Kades Lidamanu Ngotot Dapat Jatah Sembako, Warga Beri sebagai Kado Ulang Tahun | Timex Kupang
ikut bergabung
timexkupang

Kades Lidamanu Ngotot Dapat Jatah Sembako, Warga Beri sebagai Kado Ulang Tahun


FASILITASI. Penyelesaian kekurangan paket sembako yang difasilitasi oleh aparat Polsek Rote Tengah dan Babinsa, di kediaman Kades Lidamanu, Jaspro Paulus Muskananfola, di Batuleli, Kamis (13/5). (FOTO: Istimewa)

KABAR FLOBAMORATA

Kades Lidamanu Ngotot Dapat Jatah Sembako, Warga Beri sebagai Kado Ulang Tahun


BA’A, TIMEXKUPANG.com-Perilaku tak layak ditiru dipertontonkan Kepala Desa (Kades) Lidamanu, Jaspro Paulus Muskananfola. Lantaran tak mendapatkan paket sembako, Kades ini malah ngotot agar dirinya juga mendapat bantuan itu bersama tiga orang perangkat desanya. Sementara bantuan itu diperuntukan bagi warga desa setempat.

Akibat persoalan ini, aparat keamanan setempat, baik itu Polsek Rote Tengah dan Bibinsa setempat sampai turun memfasilitasi agar tidak menimbulkan persoalan.

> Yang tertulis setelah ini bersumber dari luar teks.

-- ==== Sys2Proof/Certificates/Slice0/Obligations.lean ====
section
/-!
DEFINITION. What is claimed of the machine. Each docstring names the rule it formalises, and the decision of
spec/92_eei_decisions.md or the log entry it rests on where it rests on one.
-/

open Sys2Proof Sys2Proof.Machine

/-! ## Encoding -/

/-- The words of the spec's examples and test vectors decode to the instructions they stand for (rules R84, R87), and three of its
illegal words to none (rule R90). Most patterns are general knowledge (log 9); that the last nibble of 5xyN must be 0 is decision
D11. -/
def Obligations.DecodeReadsSpecWords : Prop :=
  decode 0x00E0 = .ok .cls ∧ decode 0x00EE = .ok .ret ∧ decode 0x1234 = .ok (.jp 0x234) ∧
  decode 0x220E = .ok (.call 0x20E) ∧ decode 0xB300 = .ok (.jpOffset 0x300) ∧
  decode 0x4311 = .ok (.sne 3 0x11) ∧ decode 0x5120 = .ok (.seReg 1 2) ∧ decode 0xE29E = .ok (.skp 2) ∧
  decode 0x7122 = .ok (.addImm 1 0x22) ∧ decode 0x8F14 = .ok (.addReg 15 1) ∧ decode 0x8236 = .ok (.shr 2 3) ∧
  decode 0xC10F = .ok (.rnd 1 0x0F) ∧ decode 0xF133 = .ok (.bcd 1) ∧ decode 0xF265 = .ok (.loadRegs 2) ∧
  decode 0xD345 = .ok (.drw 3 4 5) ∧ decode 0xF10A = .ok (.waitKey 1) ∧ decode 0xF318 = .ok (.ldStVx 3) ∧
  decode 0x0000 = .error .group0 ∧ decode 0x5121 = .error .group5 ∧ decode 0x800F = .error .group8

/-- Decoding the word of a well-formed instruction gives it back, every operand at every value (rules R81, R83, R84). -/
def Obligations.DecodeEncodeRoundTrip : Prop :=
  ∀ i : Instr, i.wellFormed = true → decode (encode i) = .ok i

/-- A word that decodes is the word of the instruction it decodes to, and that instruction is well formed: no bit of an encoding is
dropped (rules R81, R91). -/
def Obligations.EncodeDecodeRoundTrip : Prop :=
  ∀ (op : Word) (i : Instr), decode op = .ok i → i.wellFormed = true ∧ encode i = op

/-- Rule R84: a word selects a row exactly when its masked bits match. A word that decodes selects the row of its instruction and no
other (the 34 patterns are disjoint); a word that does not decode selects none. -/
def Obligations.DecodeFollowsOpcodeTable : Prop :=
  opcodeTable.length = 34 ∧
  (∀ (op : Word) (i : Instr), decode op = .ok i →
    i.row ∈ opcodeTable ∧ ∀ r ∈ opcodeTable, (r.selects op = true ↔ r = i.row)) ∧
  (∀ (op : Word) (e : Illegal), decode op = .error e → ∀ r ∈ opcodeTable, r.selects op = false)

/-- The illegal words are exactly the groups of rule R90, and the decoder names the group. That 5xyN and 9xyN need N = 0 is
decision D11; the names of the groups are the model's (log 14). -/
def Obligations.IllegalWordsAreTheListedGroups : Prop :=
  ∀ op : Word,
    (decode op = .error .group0 ↔ op.toNat < 0x1000 ∧ op ≠ 0x00E0 ∧ op ≠ 0x00EE) ∧
    (decode op = .error .group5 ↔ op.toNat / 0x1000 = 5 ∧ op.toNat % 16 ≠ 0) ∧
    (decode op = .error .group8 ↔
      op.toNat / 0x1000 = 8 ∧ op.toNat % 16 ∈ [8, 9, 0xA, 0xB, 0xC, 0xD, 0xF]) ∧
    (decode op = .error .group9 ↔ op.toNat / 0x1000 = 9 ∧ op.toNat % 16 ≠ 0) ∧
    (decode op = .error .groupE ↔ op.toNat / 0x1000 = 0xE ∧ op.toNat % 256 ∉ [0x9E, 0xA1]) ∧
    (decode op = .error .groupF ↔
      op.toNat / 0x1000 = 0xF ∧ op.toNat % 256 ∉ [0x07, 0x0A, 0x15, 0x18, 0x1E, 0x29, 0x33, 0x55, 0x65]) ∧
    decode op ≠ .error .truncated

/-! ## The Cycle Driver -/

/-- The command advance_cpu of an unfaulted, Running engine whose two bytes at pc, high byte first, decode to `i` is `exec i` with what
rules R171 and R173 add around it, whatever commands wait: success archives the old S and answers Ok; a fault is latched and
answered, and nothing else changes (byte order D6, log 9; the latch and the abort D24, D25). When it is the oldest command of the
inbox, which is the model's (log 1), a step takes it from the inbox and is that command. -/
def Obligations.StepRunsDecodedInstruction : Prop :=
  ∀ (s : State) (i : Instr), s.fault = none → s.S.waitReg = none → s.S.pc.toNat ≤ 0xFFE →
    decode (Memory.read s.S.mem s.S.pc.toNat ++ Memory.read s.S.mem (s.S.pc.toNat + 1)) = .ok i →
    let performed (u : State) : Result :=
      match exec i u with
      | .next t => .next { t with history := record t.history u.S, response := some .ok }
      | .fault f => .next { u with fault := some f, response := some (.fault f) }
      | .refused r => .refused r
    s.perform .advanceCpu = performed s ∧
    (∀ cs, s.inbox = .advanceCpu :: cs → step s = performed { s with inbox := cs })

/-- A step performs the host's oldest waiting command and takes it from the inbox; with none waiting it changes nothing. That commands
are performed one at a time and that the CORE never acts on its own is rule R170; the inbox is the model's (log 1). -/
def Obligations.StepPerformsOldestCommand : Prop :=
  (∀ (s : State) (c : Command) (cs : List Command), s.inbox = c :: cs →
    step s = State.perform { s with inbox := cs } c) ∧
  (∀ s : State, s.inbox = [] → step s = .next s)

/-- advance_cpu in AwaitingKey executes nothing: it archives S, leaves it unchanged and answers Ok; when the history is full the
oldest entry goes (rule R172). -/
def Obligations.AwaitingKeyArchivesUnchangedState : Prop :=
  ∀ (s : State) (r : Reg), s.fault = none → s.S.waitReg = some r →
    Completes (s.perform .advanceCpu) (fun t =>
      t.S = s.S ∧ t.response = some .ok ∧ t.fault = none ∧
      (s.history.length ≠ Config.historyCapacity → t.history = s.history ++ [s.S.zeroKeys]) ∧
      (s.history.length = Config.historyCapacity → t.history = s.history.tail ++ [s.S.zeroKeys]) ∧
      t.inbox = s.inbox ∧ t.draws = s.draws)

/-- The first fault met abandons advance_cpu (rules R64, R173, R202, R205, R206): a fetch above 0xFFE first, an illegal word next, the
instruction's own fault last; S and the history stay, the record is latched and answered. The reported fetch address and the
latch are decisions D9, D21, D24, D25. -/
def Obligations.AdvanceCpuTakesFirstFault : Prop :=
  ∀ s : State, s.fault = none → s.S.waitReg = none →
    let latched (f : Fault) : State := { s with fault := some f, response := some (.fault f) }
    let word := Memory.read s.S.mem s.S.pc.toNat ++ Memory.read s.S.mem (s.S.pc.toNat + 1)
    (s.S.pc = 0xFFF → s.perform .advanceCpu = .next (latched (.boundsError .mem 0x1000))) ∧
    (0x1000 ≤ s.S.pc.toNat → s.perform .advanceCpu = .next (latched (.boundsError .mem s.S.pc))) ∧
    (s.S.pc.toNat ≤ 0xFFE → ∀ e, decode word = .error e →
      s.perform .advanceCpu = .next (latched (.decodeError word s.S.pc))) ∧
    (s.S.pc.toNat ≤ 0xFFE → ∀ i f, decode word = .ok i → exec i s = .fault f →
      s.perform .advanceCpu = .next (latched f))

/-- A faulted engine refuses every command but reset and changes nothing; current_frame still answers, without clearing draw_flag
(rule R184, decision D24). -/
def Obligations.FaultedEngineRefusesAllButReset : Prop :=
  ∀ (s : State) (c : Command), s.fault ≠ none →
    (c ≠ .reset → c ≠ .currentFrame → s.perform c = .next { s with response := some .refused }) ∧
    s.perform .currentFrame =
      .next { s with response := some (.frame (if s.S.drawFlag = true then some s.S.fb else none)) } ∧
    Completes (s.perform .reset) (fun t => t.fault = none ∧ t.S = MachineState.reset)

/-- reset is accepted in every state and installs the reset state; nothing of S, the history or the latch survives (rules R230, R231,
decision D31). That the host's waiting commands and the count of draws are not the engine's and stay is log 12. -/
def Obligations.ResetInstallsResetState : Prop :=
  ∀ s : State,
    s.perform .reset = .next { State.reset with inbox := s.inbox, draws := s.draws, response := some .ok }

/-- The reset values, field by field (rule R49; the history and the latch by decisions D24, D31). The font table is 80 bytes at 0x000,
glyph d at 5 × d, and its sixteen glyphs are those of rule R68 (general knowledge of the spec, decision D33, log 8). -/
def Obligations.ResetStateHoldsStatedValues : Prop :=
  let glyph (a : Nat) : List Byte := Memory.readBytes State.reset.S.mem a 5
  (∀ r : Reg, State.reset.S.readV r = 0) ∧ State.reset.S.I = 0 ∧ State.reset.S.pc = 0x200 ∧
  State.reset.S.SP = 0 ∧ (∀ k : Fin 16, State.reset.S.stack[k.val] = 0) ∧
  Config.font.length = 80 ∧
  (∀ a, a < 80 → Memory.read State.reset.S.mem a = Config.font.getD a 0) ∧
  glyph 0x000 = [0xF0, 0x90, 0x90, 0x90, 0xF0] ∧
  glyph 0x005 = [0x20, 0x60, 0x20, 0x20, 0x70] ∧
  glyph 0x00A = [0xF0, 0x10, 0xF0, 0x80, 0xF0] ∧
  glyph 0x00F = [0xF0, 0x10, 0xF0, 0x10, 0xF0] ∧
  glyph 0x014 = [0x90, 0x90, 0xF0, 0x10, 0x10] ∧
  glyph 0x019 = [0xF0, 0x80, 0xF0, 0x10, 0xF0] ∧
  glyph 0x01E = [0xF0, 0x80, 0xF0, 0x90, 0xF0] ∧
  glyph 0x023 = [0xF0, 0x10, 0x20, 0x40, 0x40] ∧
  glyph 0x028 = [0xF0, 0x90, 0xF0, 0x90, 0xF0] ∧
  glyph 0x02D = [0xF0, 0x90, 0xF0, 0x10, 0xF0] ∧
  glyph 0x032 = [0xF0, 0x90, 0xF0, 0x90, 0x90] ∧
  glyph 0x037 = [0xE0, 0x90, 0xE0, 0x90, 0xE0] ∧
  glyph 0x03C = [0xF0, 0x80, 0x80, 0x80, 0xF0] ∧
  glyph 0x041 = [0xE0, 0x90, 0x90, 0x90, 0xE0] ∧
  glyph 0x046 = [0xF0, 0x80, 0xF0, 0x80, 0xF0] ∧
  glyph 0x04B = [0xF0, 0x80, 0xF0, 0x80, 0x80] ∧
  (∀ a, 80 ≤ a → Memory.read State.reset.S.mem a = 0) ∧
  (∀ r c, FrameBuffer.get State.reset.S.fb r c = false) ∧ State.reset.S.drawFlag = false ∧
  State.reset.S.DT = 0 ∧ State.reset.S.ST = 0 ∧ State.reset.S.DC = 0 ∧
  (∀ k : Reg, State.reset.S.keyHeld k = false) ∧ State.reset.S.waitReg = none ∧
  State.reset.history = [] ∧ State.reset.fault = none
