/-! ## Skips -/

theorem test_se :  -- T13, T14
    ends 0x3000 ((regs []).setPc 0x208) (fun m => m.pc == 0x20C) && ends 0x3000 ((regs [(0, 1)]).setPc 0x208) (fun m => m.pc == 0x20A)
      = true := by decide
theorem test_sne :  -- T15, T16
    ends 0x4311 (regs [(3, 0x10)]) (fun m => m.pc == 0x204) && ends 0x4311 (regs [(3, 0x11)]) (fun m => m.pc == 0x202) = true := by
  decide
theorem test_seReg :  -- T17, T18
    ends 0x5120 (regs [(1, 7), (2, 7)]) (fun m => m.pc == 0x204) && ends 0x5120 (regs [(1, 7), (2, 8)]) (fun m => m.pc == 0x202)
      = true := by decide
theorem test_sneReg :  -- T20, T21
    ends 0x9120 (regs [(1, 7), (2, 7)]) (fun m => m.pc == 0x202) && ends 0x9120 (regs [(1, 7), (2, 8)]) (fun m => m.pc == 0x204)
      = true := by decide
theorem test_skp :  -- T22, T23
    ends 0xE29E ((regs [(2, 0x0E)]).setKey 14 true) (fun m => m.pc == 0x204) && ends 0xE09E (regs [(0, 3)]) (fun m => m.pc == 0x202)
      = true := by decide
theorem test_skp_no_key : faultOf (run 0xE09E (eng (regs [(0, 0x10)]))) = some (.boundsError .key 16) := by decide  -- T24
theorem test_sknp :  -- T25, T26
    ends 0xE2A1 ((regs [(2, 0x0E)]).setKey 14 true) (fun m => m.pc == 0x202) && ends 0xE0A1 (regs [(0, 15)]) (fun m => m.pc == 0x204)
      = true := by decide
theorem test_sknp_no_key : faultOf (run 0xE0A1 (eng (regs [(0, 0xFF)]))) = some (.boundsError .key 255) := by decide  -- T27

/-! ## Loads and ALU -/

theorem test_ldImm : ends 0x60FF (regs []) (fun m => m.readV 0 == 0xFF && m.pc == 0x202) = true := by decide  -- T30
theorem test_ldImm_vf : ends 0x6F00 (regs [(15, 1)]) (fun m => m.readV 15 == 0) = true := by decide  -- T31
theorem test_addImm : ends 0x7122 (regs [(1, 1)]) (fun m => m.readV 1 == 0x23 && m.pc == 0x202) = true := by decide  -- S2
theorem test_addImm_vf : ends 0x7F01 (regs [(15, 0xFF)]) (fun m => m.readV 15 == 0) = true := by decide  -- T33
theorem test_ldReg : ends 0x8120 (regs [(2, 0x5A)]) (fun m => m.readV 1 == 0x5A && m.readV 2 == 0x5A) = true := by decide  -- T34
theorem test_or :  -- T35
    ends 0x8121 (regs [(1, 0xF0), (2, 0x0F), (15, 1)]) (fun m => m.readV 1 == 0xFF && m.readV 15 == 1) = true := by decide
theorem test_and : ends 0x8122 (regs [(1, 0xF3), (2, 0x3C)]) (fun m => m.readV 1 == 0x30) = true := by decide  -- T36
theorem test_xor : ends 0x8123 (regs [(1, 0xFF), (2, 0x0F)]) (fun m => m.readV 1 == 0xF0) = true := by decide  -- T37
theorem test_xor_self : ends 0x8003 (regs [(0, 0x5A)]) (fun m => m.readV 0 == 0) = true := by decide  -- T38
theorem test_addReg :  -- T39, T39b
    ends 0x8014 (regs [(0, 0xFF), (1, 1)]) (fun m => m.readV 0 == 0 && m.readV 15 == 1) &&
    ends 0x8004 (regs [(0, 0x80)]) (fun m => m.readV 0 == 0 && m.readV 15 == 1) = true := by decide
theorem test_addReg_old_vf :  -- T39c
    ends 0x80F4 (regs [(0, 1), (15, 5)]) (fun m => m.readV 0 == 6 && m.readV 15 == 0) = true := by decide
theorem test_sub :  -- T40, T41
    ends 0x8015 (regs [(0, 0), (1, 1)]) (fun m => m.readV 0 == 0xFF && m.readV 15 == 0) &&
    ends 0x8015 (regs [(0, 5), (1, 5)]) (fun m => m.readV 0 == 0 && m.readV 15 == 1) = true := by decide
theorem test_subn :  -- T42, T43
    ends 0x8017 (regs [(0, 3), (1, 0x0A)]) (fun m => m.readV 0 == 7 && m.readV 15 == 1) &&
    ends 0x8017 (regs [(0, 1), (1, 0)]) (fun m => m.readV 0 == 0xFF && m.readV 15 == 0) = true := by decide
theorem test_shr :  -- T44, T46
    ends 0x8006 (regs [(0, 0xFE)]) (fun m => m.readV 0 == 0x7F && m.readV 15 == 0) &&
    ends 0x8006 (regs [(0, 0xFF)]) (fun m => m.readV 0 == 0x7F && m.readV 15 == 1) = true := by decide
theorem test_shr_in_place :  -- T47
    ends 0x8236 (regs [(2, 4), (3, 0xFF)]) (fun m => m.readV 2 == 2 && m.readV 3 == 0xFF && m.readV 15 == 0) = true := by decide
theorem test_shl :  -- T48, T50
    ends 0x800E (regs [(0, 0xFF)]) (fun m => m.readV 0 == 0xFE && m.readV 15 == 1) &&
    ends 0x800E (regs [(0, 0x7F)]) (fun m => m.readV 0 == 0xFE && m.readV 15 == 0) = true := by decide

Menariknya, sang Kades Jaspro meminta jatah bantuan paket sembako itu karena sedang berulang tahun yang ke-49. Akhirnya ada warga setempat yang rela memberi bantuan kepada Kades Jaspro sebagai kado ulang tahun, tepat pada Kamis (13/5).

“Bapa desa tetap minta (Jatah paket bantuan sembako, Red). Terpaksa ada warga Batuleli yang bersedia tanggulangi. Karena sembako yang dibagi juga dibantu secara pribadi, orang per orang,” kata Bripka Johanis Pellokila, Kepala Unit Bimbingan Masyarakat (Kanit Binmas) Polsek Rote Tengah, kepada TIMEX, di Batuleli, Kamis (13/5).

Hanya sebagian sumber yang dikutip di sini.